This is huge and will have massive consequences both political and economic. How many are being blackmailed today? On top of anger over FED QE, and the ME wars, and Snowden revelations, and the embaressing federal government near shutdown with America's totally busted budget on display for all to see, Saudi Arabia breaking off diplomatic relations on the heels of China surpassing the US as the world's largest oil importer, now this! This is going to be the final straw for the US dollar. It won't happen over night to be sure, but the world has begun fleeing the dollar en masse. It is obvious to all that USA Inc. has had her last hurrah and this USS Titanic is going down. Our former friends have no desire to get sucked into the drink with us:

http://www.theguardian.com/world/2013/oct/24/nsa-surveillance-world-leaders-calls
http://rt.com/usa/nsa-monitored-world-leaders-692/

There is only one refuge from a collapsing dollar, reserve currency at the base of all the world's fait currencies: GOLD.

vacuum
24th October 2013, 09:49 PM
If you closely read the article, the 35 world leaders was just a single example of a single government official giving the NSA his rolodex. It was a just a side-note in the memo of an example of how soliciting contact info from other branches of the government can be helpful. So the scale of this is absolutely massive.

Horn
25th October 2013, 12:03 AM
As if it hasn't been going on since dawn's creation.

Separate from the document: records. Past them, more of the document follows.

-- ==== Sys2Proof/Machine/Units.lean ====
section
/-! DEFINITION. Finding and replacing the parts of a state: cores, blocks, waves, slots, streams, scalar, mask and vector
registers. Every register is read and written here (R22, R26, R28, R36, R38). -/

namespace Sys2Proof.Machine

/-- The outcome of a meaning. -/
abbrev Out := Host.Outcome State Fault Refusal

/-- The cause codes (R51). -/
def cILLEGAL : Nat := 0x01
def cUNIMPL : Nat := 0x02
def cSTRADDLE : Nat := 0x03
def cPRIV : Nat := 0x04
def cFPX : Nat := 0x05
def cINTDIV : Nat := 0x06
def cCNTDEPTH : Nat := 0x07
def cMASKMISMATCH : Nat := 0x08
def cCOPYOVERLAP : Nat := 0x09
def cBINDFAIL : Nat := 0x0A
def cUSERTRAP : Nat := 0x0B
def cPAGEFAULT : Nat := 0x10
def cPROTFAULT : Nat := 0x11
def cATTRFAULT : Nat := 0x12
def cALIGN : Nat := 0x13
def cMSGOVF : Nat := 0x18
def cWATCHDOG : Nat := 0x19
def cSIGFAULT : Nat := 0x20
def cUCE : Nat := 0x21

/-- Cores, by package number (R13). A core that nothing has touched is as at reset. -/
def State.core (s : State) (c : Nat) : Core := (tget s.cores c).getD Core.reset
def State.setCore (s : State) (c : Nat) (x : Core) : State := { s with cores := tset s.cores c x }
def State.modCore (s : State) (c : Nat) (f : Core → Core) : State := s.setCore c (f (s.core c))

/-- The core of a block (R284). -/
def coreOf (bid : Nat) : Nat := bid / 32 % 512
/-- The block number that the accesses of a collective bear once its block has been saved: of the same core, and of no bound
block (R47). -/
def detached (bid coll : Nat) : Nat := bid + 16384 * (coll + 1)
/-- The number under which the firmware's own translations are cached: of no core. -/
def fwCore : Nat := 512
/-- The bind slot of a block (R284). -/
def bslotOf (bid : Nat) : Nat := bid % 32

def State.blk (s : State) (bid : Nat) : Option Block := tget s.blocks bid
def State.setBlk (s : State) (bid : Nat) (b : Block) : State := { s with blocks := tset s.blocks bid b }
def State.modBlk (s : State) (bid : Nat) (f : Block → Block) : State := { s with blocks := tmod s.blocks bid f }

def Block.setWave (b : Block) (w : Nat) (x : Wave) : Block := { b with waves := tset b.waves w x }
def Block.modWave (b : Block) (w : Nat) (f : Wave → Wave) : Block := { b with waves := tmod b.waves w f }

/-- The slots of a wave (R22). -/
def Wave.slot (w : Wave) (k : Nat) : Slot := if k = 0 then w.s0 else w.s1
def Wave.setSlot (w : Wave) (k : Nat) (x : Slot) : Wave := if k = 0 then { w with s0 := x } else { w with s1 := x }

/-- A slot that is live: not off and not exited (R22, R155). -/
def Slot.live (x : Slot) : Bool := decide (x.status ≠ .off) && decide (x.status ≠ .exited)

/-- The issuing slot with what holds it. -/
structure View where
  bid : Nat
  b : Block
  wid : Nat
  w : Wave
  k : Nat
  sl : Slot

def State.view (s : State) (bid wid k : Nat) : Option View :=
  match s.blk bid with
  | none => none
  | some b => match tget b.waves wid with
    | none => none
    | some w => some ⟨bid, b, wid, w, k, w.slot k⟩

/-- Replace the slot a view names, in the state as it is now. -/
def State.modWave (s : State) (bid wid : Nat) (f : Wave → Wave) : State := s.modBlk bid fun b => b.modWave wid f
def State.modSlot (s : State) (bid wid k : Nat) (f : Slot → Slot) : State :=
  s.modWave bid wid fun w => w.setSlot k (f (w.slot k))

/-- Streams of a block, by engine and sequencer context (R31). -/
def Block.stream (b : Block) (e : Engine) (ix : Nat) : Option Stream :=
  b.streams.find? fun x => decide (x.eng = e) && decide (x.ix = ix)
def Block.modStream (b : Block) (e : Engine) (ix : Nat) (f : Stream → Stream) : Block :=
  { b with streams := b.streams.map fun x => if x.eng = e ∧ x.ix = ix then f x else x }
def State.modStream (s : State) (bid : Nat) (e : Engine) (ix : Nat) (f : Stream → Stream) : State :=
  s.modBlk bid fun b => b.modStream e ix f

/-- The block an issuer belongs to. -/
def Issuer.block : Issuer → Nat
  | .slot b _ _ => b
  | .stream b _ _ => b

/-- The present lanes of a block: lanes below its width (R28). -/
def Block.present (b : Block) : Word32 := BitVec.ofNat 32 (2 ^ b.kern.blockX - 1)

/-- The domain of a slot: every lane while the wave is not split (R154). -/
def Wave.domain (w : Wave) (k : Nat) : Word32 :=
  if w.split then (if k = 0 then w.dom0 else w.dom1) else 0xFFFFFFFF

/-- A write to k0 is ANDed with the present lanes and with the slot's domain (R28, R154). -/
def shapeK0 (b : Block) (w : Wave) (k : Nat) (v : Word32) : Word32 := v &&& b.present &&& w.domain k

/-- Mask registers: k0 is the slot's own (R22). -/
def kread (v : View) (n : KNum) : Word32 := if n = 0 then v.sl.k0 else cget 0 v.w.kregs n.toNat

/-- A write of k1 to k15 changes only the slot's domain (R154). -/
def Wave.kwrite (w : Wave) (k : Nat) (n : KNum) (x : Word32) : Wave :=
  let old := cget 0 w.kregs n.toNat
  { w with kregs := cset 0 w.kregs n.toNat ((x &&& w.domain k) ||| (old &&& ~~~ w.domain k)) }

/-- Scalar registers of a slot: its private copy while the wave is split and it holds one; s0 reads zero (R26). -/
def sreadW (w : Wave) (k : Nat) (n : SReg) : Word64 :=
  if n = 0 then 0
  else if w.split then (match tget (w.slot k).priv n.toNat with
    | some v => v
    | none => cget 0 w.sregs n.toNat)
  else cget 0 w.sregs n.toNat

/-- Write a scalar: discarded for s0, private while split (R26, R145). -/
def Wave.swrite (w : Wave) (k : Nat) (n : SReg) (x : Word64) : Wave :=
  if n = 0 then w
  else if w.split then w.setSlot k { w.slot k with priv := tset (w.slot k).priv n.toNat x }
  else { w with sregs := cset 0 w.sregs n.toNat x }

/-- Whether a write of this scalar would be the slot's seventeenth private copy (R26). -/
def tooManyPriv (w : Wave) (k : Nat) (n : SReg) : Bool :=
  w.split && decide (n ≠ 0) && (tget (w.slot k).priv n.toNat).isNone && decide (16 ≤ (w.slot k).priv.length)

/-- Scalars of any issuer, s0 zero (R26, R221). -/
def State.sread (s : State) (who : Issuer) (n : SReg) : Word64 :=
  match who with
  | .slot b w k => match s.view b w k with
    | some v => sreadW v.w k n
    | none => 0
  | .stream b e ix => if n = 0 then 0 else match (s.blk b).bind fun x => x.stream e ix with
    | some st => cget 0 st.sregs n.toNat
    | none => 0

def State.swrite (s : State) (who : Issuer) (n : SReg) (x : Word64) : State :=
  match who with
  | .slot b w k => s.modWave b w fun v => v.swrite k n x
  | .stream b e ix => if n = 0 then s else s.modStream b e ix fun st => { st with sregs := cset 0 st.sregs n.toNat x }

/-- The slow-file slot of register n of the wave's window (R36, R38). -/
def Wave.phys (w : Wave) (n : Nat) : Nat := w.runBase + (w.base - w.bottom) + n

/-- A register by its place in the slow file: the fast file first (R36). -/
def Core.reg (c : Core) (p : Nat) : VReg := (tget c.fast p).getD (cget 0 c.slow p)

/-- Write a register: in the fast file for a wave of the active set, else in the slow file (R36). -/
def Core.putReg (c : Core) (active : Bool) (p : Nat) (x : VReg) : Core :=
  if active then { c with fast := tset c.fast p x } else { c with slow := cset 0 c.slow p x, fast := tdel c.fast p }

/-- The fast-file registers of places `lo` up to `hi` are written back to the slow file (R37). -/
def Core.leaveFast (c : Core) (lo hi : Nat) : Core :=
  let go := fun (e : Nat × VReg) => decide (lo ≤ e.1) && decide (e.1 < hi)
  { c with
    slow := c.fast.foldl (fun m e => if go e then cset 0 m e.1 e.2 else m) c.slow,
    fast := c.fast.filter fun e => !go e }

/-- Vector registers (R36). -/
def State.vread (s : State) (bid : Nat) (w : Wave) (n : Nat) : VReg := (s.core (coreOf bid)).reg (w.phys n)

/-- Count the clocks of a hold up to a clock (R165, R287). -/
def Core.heldTo (k : Core) (now : Nat) : Core :=
  match k.govHeld with
  | some t => { k with govStall := (k.govStall + (now - t)) % 2 ^ 48 }
  | none => k

/-- Lane l of a vector register (R2). -/
def lane (v : VReg) (l : Nat) : Word32 := v.extractLsb' (32 * l) 32

/-- Replace lane l. -/
def setLane (v : VReg) (l : Nat) (x : Word32) : VReg :=
  (v &&& ~~~ ((0xFFFFFFFF : VReg) <<< (32 * l))) ||| ((x.setWidth 1024) <<< (32 * l))

/-- The register whose lane l is f l. -/
def ofLanes (f : Nat → Word32) : VReg := (List.range 32).foldl (fun v l => setLane v l (f l)) 0

/-- Lanes of the mask from new, the others from old (R173). -/
def mergeLanes (m : Word32) (new old : VReg) : VReg := ofLanes fun l => if m.getLsbD l then lane new l else lane old l

/-- Write a whole vector register, counting the copy on write of the snapshot by its place on the wave's register stack; its
code word is good again (R41, R342, R343). -/
def State.vwrite (s : State) (bid wid : Nat) (n : Nat) (x : VReg) : State :=
  match s.view bid wid 0 with
  | none => s
  | some v =>
    let p := v.w.phys n
    let q := v.w.base + n
    let s := s.modCore (coreOf bid) fun c => { c.putReg v.w.active p x with
      bad := c.bad.filter fun i => decide (i ≠ p),
      soft := c.soft.filter fun i => decide (i ≠ p) }
    s.modBlk bid fun b => if b.touched.contains (.vreg wid q) then b else { b with touched := .vreg wid q :: b.touched }

/-- Merge under a mask into a vector register (R173). -/
def State.vmerge (s : State) (bid wid : Nat) (n : Nat) (m : Word32) (x : VReg) : State :=
  match s.view bid wid 0 with
  | none => s
  | some v => s.vwrite bid wid n (mergeLanes m x (s.vread bid v.w n))

/-- A wave leaves the active set: its fast-file registers are written back (R37). -/
def State.leaveActive (s : State) (bid wid : Nat) : State :=
  match s.view bid wid 0 with
  | none => s
  | some v => (s.modCore (coreOf bid) fun c => c.leaveFast v.w.runBase (v.w.runBase + v.w.runLen)).modWave bid wid fun w =>
      { w with active := false }

/-- Number of set bits. -/
def popc (x : Nat) : Nat → Nat
  | 0 => 0
  | n + 1 => (if x.testBit n then 1 else 0) + popc x n
def popc32 (x : Word32) : Nat := popc x.toNat 32

/-- The lowest set bit, or `n` when there is none. -/
def lowestBit (x n : Nat) : Nat := ((List.range n).find? fun i => x.testBit i).getD n

/-- Successor of an instruction (R119, R120). -/
def succAt (pc : Pc) (len : Nat) : Pc :=
  let a := pc + BitVec.ofNat 57 len
  if a.toNat % 32 = 28 then a + 4 else a
def IR.succ (ir : IR) : Pc :=
  match ir.dict with
  | some false => ir.pc + 1
  | some true => succAt (ir.pc - BitVec.ofNat 57 (ir.pc.toNat % 4)) 8
  | none => succAt ir.pc ir.len

/-- Target of an offset: 4-byte units from the instruction's own address (R122). -/
def IR.target (ir : IR) (off : BitVec 32) : Pc :=
  ir.pc - BitVec.ofNat 57 (ir.pc.toNat % 4) + (off.signExtend 57) * 4

/-- A list of bytes, little-endian, as a number (R2). -/
def leNat : List Byte → Nat
  | [] => 0
  | b :: t => b.toNat + 256 * leNat t

/-- The n low bytes of a number, little-endian (R2). -/
def toLE : Nat → Nat → List Byte
  | 0, _ => []
  | n + 1, x => BitVec.ofNat 8 x :: toLE n (x / 256)

/-- Device time in nanoseconds: 0.4 ns a clock (R4, R280). -/
def State.ns (s : State) : Nat := s.clock * 2 / 5

/-- The number of a unit class: that of READYMAP, and one more for the lanes of the link ports, four a port (R165, R349). -/
def unitCode : UnitClass → Nat
  | .core => 0 | .slice => 1 | .vault => 2 | .port => 3 | .copyEngine => 4 | .mgmt => 5 | .lane => 6
def State.unitReady (s : State) (c : UnitClass) (n : Nat) : Bool := (cget 0 s.ready (unitCode c)).getLsbD n
def State.unitFallow (s : State) (c : UnitClass) (n : Nat) : Bool := (cget 0 s.fallow (unitCode c)).getLsbD n

/-- Clocks in an hour (R349). -/
def clocksHour : Nat := 9000000000000

/-- The firmware counts an error of a unit; what is older than 24 hours no threshold asks for (R349). -/
def State.countErr (s : State) (c : UnitClass) (n : Nat) (k : ErrKind) : State :=
  { s with errs := (s.errs.filter fun e => decide (s.clock < e.time + 24 * clocksHour)) ++ [⟨c, n, k, s.clock⟩] }

/-- A context slot; one that was never started is as at reset (R263). -/
def State.ctx (s : State) (n : Nat) : Ctx := (tget s.ctxs n).getD Ctx.free
def State.setCtx (s : State) (n : Nat) (c : Ctx) : State := { s with ctxs := tset s.ctxs n c }
def State.modCtx (s : State) (n : Nat) (f : Ctx → Ctx) : State := s.setCtx n (f (s.ctx n))

/-- A tag is live while its slot runs that incarnation (R268). -/
def State.tagLive (s : State) (t : Tag) : Bool :=
  decide ((s.ctx t.slot).inc = t.inc) && decide ((s.ctx t.slot).state = .live)

/-- A stale request or orphan: STALEDROP counts, saturating at 48 bits (R165, R268). -/
def State.dropStale (s : State) : State := { s with staleDrop := min (s.staleDrop + 1) (2 ^ 48 - 1) }

/-- One of several things between which the manual leaves the choice open (R285, log 3). -/
def State.choose {α : Type} (s : State) (l : List α) : State × Option α :=
  ({ s with freeIx := s.freeIx + 1 }, match l with
    | [] => none
    | x :: _ => some (l.getD (Config.freeChoice s.freeIx % l.length) x))

end Sys2Proof.Machine
end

Don't all of them have dedicated Red phones like Bruce Wayne for sensitive calls, anyway?


http://www.youtube.com/watch?v=tgCkmUS1IYI

mick silver
25th October 2013, 04:58 AM
http://www.thedailybell.com/images/library/brainscrub150.jpg

7th trump
25th October 2013, 06:58 AM
I havent yet seen it mentioned on the web yet, but if you really think about it, the "internet" is a US government communication infrastructure creation and the whole damn world is connected up to it..........HELLO!!!
Basically the US government is connected to the world......who knows what they can do and what they cannot do............I suspect they can do more than they cannot do.
Do you really think the NSA spy buildings ( yes theres more than 1 of those huge buildings.....there are several in Utah) are just for us, 1 country?

mamboni
25th October 2013, 08:07 AM
I havent yet seen it mentioned on the web yet, but if you really think about it, the "internet" is a US government communication infrastructure creation and the whole damn world is connected up to it..........HELLO!!!
Basically the US government is connected to the world......who knows what they can do and what they cannot do............I suspect they can do more than they cannot do.
Do you really think the NSA spy buildings ( yes theres more than 1 of those huge buildings.....there are several in Utah) are just for us, 1 country?


To wit:


Germany Wants A German Internet To Keep The NSA Out


http://www.zerohedge.com/sites/default/files/pictures/picture-5.jpg (http://gold-silver.us/users/tyler-durden)
Submitted by Tyler Durden (http://gold-silver.us/users/tyler-durden) on
10/25/2013 09:14 -0400




As the 'diplomatic' debacle continues to rage between the US and Europe (most
loudly France and Germany) over the Obama administration's ongoing eavesdropping
on its allies' cell phone,
Reuters reports that (state-backed) Deutsche Telekom is calling for
German comms companies to cooperate to shield local internet traffic from
foreign intelligence services. "It is internationally without precedent
that the internet traffic of a developed country bypasses the servers of another
country," notes one academic, warning that if more countries wall themselves
off, it could lead to a troubling "Balkanisation" of the Internet, crippling the
openness and efficiency that have made the web a source of economic growth.
Despite Obama's denials, the situation is not fading away, and
Germany and France continue to demand a "no spying"
agreement.



Via
Reuters, (http://www.reuters.com/article/2013/10/25/us-usa-spying-germany-idUSBRE99O09S20131025)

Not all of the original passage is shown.